- **Problem description**
Reproduce, exactly and in full, only the lines below from the one containing "t => some t" through the one containing "next state. -/".

- **Provided entries**
-- ==== Sys2Proof/Tests/Slice0.lean ====
section
/-! SUPPORT. Tests and witnesses. Every expected result is taken from the spec, by the vector named in the theorem's
comment (spec/95_test_vectors.md) or the rule. -/

namespace Sys2Proof.Tests

open Sys2Proof Sys2Proof.Machine

/-- The ASCII bytes of a line. -/
def txt (s : String) : Text := s.toList.map fun c => BitVec.ofNat 8 c.toNat

/-- The reset state with a Program supplied and the run started. -/
def boot (lines : List Text) : State := State.reset.runStart lines

/-- The same on a machine that recognizes STORE. -/
def bootStore (lines : List Text) : State := (State.construct Config.fullTable).runStart lines

/-- The next state, where there is one. -/
def stateOf : Result → Option State
  | .next t => some t
  | .fault _ => none
  | .refused _ => none

theorem next_of_stateOf {r : Result} {t : State} (h : stateOf r = some t) : r = .next t := by
  cases r <;> simp_all [stateOf]

/-- One field of the next state. -/
def after {α : Type} (s : State) (get : State → α) : Option α := (stateOf (step s)).map get

/-! ## WellFormed refuses each kind of ill-formed term (R53, R61, R63, R65) -/

theorem test_wf_reg : (Instr.dec [.reg 32]).wf Config.default = false := by decide
theorem test_wf_base : (Instr.load [.reg 1, .mem 32 0#64]).wf Config.default = false := by decide
theorem test_wf_arity : (Instr.add [.reg 1, .reg 2, .reg 3, .reg 4]).wf Config.default = false := by decide
theorem test_wf_name_empty : (Instr.bne [.name []]).wf Config.default = false := by decide
theorem test_wf_name_comma : (Instr.bne [.name (txt "x,y")]).wf Config.default = false := by decide
theorem test_wf_name_space : (Instr.bne [.name (txt "x y")]).wf Config.default = false := by decide
theorem test_wf_name_hash : (Instr.bne [.name (txt "#x")]).wf Config.default = false := by decide
theorem test_wf_name_bracket : (Instr.bne [.name (txt "[x")]).wf Config.default = false := by decide
theorem test_wf_name_register : (Instr.bne [.name (txt "r1")]).wf Config.default = false := by decide
theorem test_wf_store : (Instr.store [.reg 1, .mem 1 0#64]).wf Config.default = false := by decide
theorem test_wf_label_space : (Instr.labelDef (txt "a b")).wf Config.default = false := by decide
theorem test_wf_movi_accepts : (Instr.movi [.reg 31, .imm 5#64, .name (txt ";")]).wf Config.default = true := by decide

/-! ## The Decoder, one row at least per constructor -/

-- T-D2, T-D3
theorem test_decode_movi : decode Config.default (txt "MOVI r1 #256") = .instr (.movi [.reg 1, .imm 256#64]) := by decide
theorem test_decode_movi_spacing :
    decode Config.default (txt "  MoVi\tr31,#18446744073709551615") =
      .instr (.movi [.reg 31, .imm 0xFFFFFFFFFFFFFFFF#64]) := by decide
-- T-D6, T-D44
theorem test_decode_load : decode Config.default (txt "load r4,[r01+008]") = .instr (.load [.reg 4, .mem 1 8#64]) := by decide
theorem test_decode_load_offset :
    decode Config.default (txt "LOAD r1, [r1+18446744073709551615]") =
      .instr (.load [.reg 1, .mem 1 0xFFFFFFFFFFFFFFFF#64]) := by decide
-- T-D35, T-D36
theorem test_decode_store : decode Config.fullTable (txt "STORE r2, [r1+16]") = .instr (.store [.reg 2, .mem 1 16#64]) := by
  decide
theorem test_decode_store_absent :
    decode Config.default (txt "STORE r2, [r1+16]") = .instr (.unrecognized [.reg 2, .mem 1 16#64]) := by decide
-- T-D9, T-D10
theorem test_decode_add : decode Config.default (txt "ADD r1,,r2 , r3 ,") = .instr (.add [.reg 1, .reg 2, .reg 3]) := by decide
theorem test_decode_add_dropped :
    decode Config.default (txt "ADD r1 r2 r3 r4 #zz") = .instr (.add [.reg 1, .reg 2, .reg 3]) := by decide
-- T-D14
theorem test_decode_dec :
    decode Config.default (txt "DEC r2 ; count") = .instr (.dec [.reg 2, .name (txt ";"), .name (txt "count")]) := by decide
-- T-D15, T-D16
theorem test_decode_bne : decode Config.default (txt "BNE loop") = .instr (.bne [.name (txt "loop")]) := by decide
theorem test_decode_bne_register : decode Config.default (txt "BNE r1") = .instr (.bne [.reg 1]) := by decide
-- T-D19, T-D20
theorem test_decode_halt : decode Config.default (txt "halt") = .instr (.halt []) := by decide
theorem test_decode_halt_operands :
    decode Config.default (txt "HALT r1 r2 r3") = .instr (.halt [.reg 1, .reg 2, .reg 3]) := by decide
-- T-D22, T-D25, T-D26, T-D29
theorem test_decode_label : decode Config.default (txt "  loop:  ") = .instr (.labelDef (txt "loop")) := by decide
theorem test_decode_label_empty : decode Config.default (txt ":") = .instr (.labelDef []) := by decide
theorem test_decode_label_colons : decode Config.default (txt "a:b:") = .instr (.labelDef (txt "a:b")) := by decide
theorem test_decode_label_opcode : decode Config.default (txt "HALT:") = .instr (.labelDef (txt "HALT")) := by decide
-- T-D12, T-D23, T-D24, T-D32, T-D41
theorem test_decode_comma :
    decode Config.default (txt "ADD, r1, r2, r3") = .instr (.unrecognized [.reg 1, .reg 2, .reg 3]) := by decide
theorem test_decode_label_and_more :
    decode Config.default (txt "loop: DEC r2") = .instr (.unrecognized [.name (txt "DEC"), .reg 2]) := by decide
theorem test_decode_label_apart : decode Config.default (txt "loop :") = .instr (.unrecognized [.name (txt ":")]) := by decide
theorem test_decode_blank : decode Config.default (txt "   \t ") = .instr (.unrecognized []) := by decide
theorem test_decode_crlf : decode Config.default (txt "MOVI r1\r\n") = .instr (.movi [.reg 1]) := by decide
-- T-D46, T-D47: bytes above 0x7F are ordinary
theorem test_decode_high_byte :
    decode Config.default (txt "MOV" ++ 0xC9#8 :: txt " r1, #1") = .instr (.unrecognized [.reg 1, .imm 1#64]) := by decide
theorem test_decode_nbsp : decode Config.default (txt "MOVI" ++ 0xA0#8 :: txt "r1") = .instr (.unrecognized []) := by decide
-- T-D37
theorem test_decode_upper_register :
    decode Config.default (txt "MOVI R1, #5") = .instr (.movi [.name (txt "R1"), .imm 5#64]) := by decide

/-- T-E: each of these tokens in slot 1 of `LOAD r1, …` or `MOVI r1, …` is Malformed. -/
theorem test_decode_errors :
    ([txt "#abc", txt "#", txt "#-1", txt "#+1", txt "#0x10", txt "#1_000", txt "##1", txt "#18446744073709551616",
      txt "[r1", txt "[]", txt "[r1+]", txt "[+8]", txt "[r1+8+2]", txt "[r1-8]", txt "[#5]", txt "[8]", txt "[R1]",
      txt "[r32]", txt "[r1+0x10]", txt "[r1+18446744073709551616]", txt "[[r1]]", txt "[", txt "r32"].all fun t =>
        decide (decode Config.default (txt "MOVI r1, " ++ t) = .error 1 t)) = true := by decide
-- T-E26, T-E27, T-E28, T-E30
theorem test_decode_error_space : decode Config.default (txt "LOAD r1, [r1 + 8]") = .error 1 (txt "[r1") := by decide
theorem test_decode_error_leftmost : decode Config.default (txt "LOAD r99, [r1+]") = .error 0 (txt "r99") := by decide
theorem test_decode_error_halt : decode Config.default (txt "HALT #x") = .error 0 (txt "#x") := by decide
theorem test_decode_error_comment : decode Config.default (txt "DEC r2 #comment") = .error 1 (txt "#comment") := by decide
-- T-D45, T-E11: the register count is a parameter
theorem test_decode_r8 :
    decode { Config.default with numRegs := 8 } (txt "MOVI r7, #1") = .instr (.movi [.reg 7, .imm 1#64]) ∧
    decode { Config.default with numRegs := 8 } (txt "MOVI r8, #1") = .error 0 (txt "r8") := by decide

/-- The canonical text (R67, R70). -/
theorem test_encode :
    encode (.load [.reg 4, .mem 1 8#64]) = txt "LOAD r4, [r1+8]" ∧ encode (.add [.reg 3, .reg 3, .imm 10#64]) = txt "ADD r3, r3, #10" ∧
    encode (.halt []) = txt "HALT" ∧ encode (.labelDef (txt "loop")) = txt "loop:" := by decide

/-- The match numbers of the opcode table, read as lines, decode to their rows. -/
theorem test_table_words :
    decodeTableWord 32 0x4D4F5649 = some (.movi []) ∧ decodeTableWord 32 0x4C4F4144 = some (.load []) ∧
    decodeTableWord 40 0x53544F5245 = some (.store []) ∧ decodeTableWord 24 0x414444 = some (.add []) ∧
    decodeTableWord 24 0x444543 = some (.dec []) ∧ decodeTableWord 24 0x424E45 = some (.bne []) ∧
    decodeTableWord 32 0x48414C54 = some (.halt []) ∧ decodeTableWord 8 0x3A = some (.labelDef []) ∧
    decodeTableWord 8 0x00 = some (.unrecognized []) ∧ decodeTableWord 32 0x6D6F7669 = some (.movi []) := by decide

/-! ## One step of each instruction -/

-- T-M3, T-M8
theorem test_movi :
    after (boot [txt "MOVI r31, #18446744073709551615"]) (fun t => (t.readReg 31, t.flags.n, t.pc)) =
      some (0xFFFFFFFFFFFFFFFF#64, false, 1) := by decide
theorem test_movi_default :
    after (boot [txt "MOVI R1, #5"]) (fun t => (t.readReg 0, t.readReg 1)) = some (5#64, 0#64) := by decide
-- T-L3, T-L4: bytes 11 … 88 at 4088; an unaligned address
/-- The cells of some bytes at rising addresses from `a`. -/
def bytesAt (a : Nat) (l : List Byte) : Memory := l.zipIdx.map fun e => (a + e.2, e.1)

- **Finished task**
  | .next t => some t
  | .fault _ => none
  | .refused _ => none

theorem next_of_stateOf {r : Result} {t : State} (h : stateOf r = some t) : r = .next t := by
  cases r <;> simp_all [stateOf]

/-- One field of the next state. -/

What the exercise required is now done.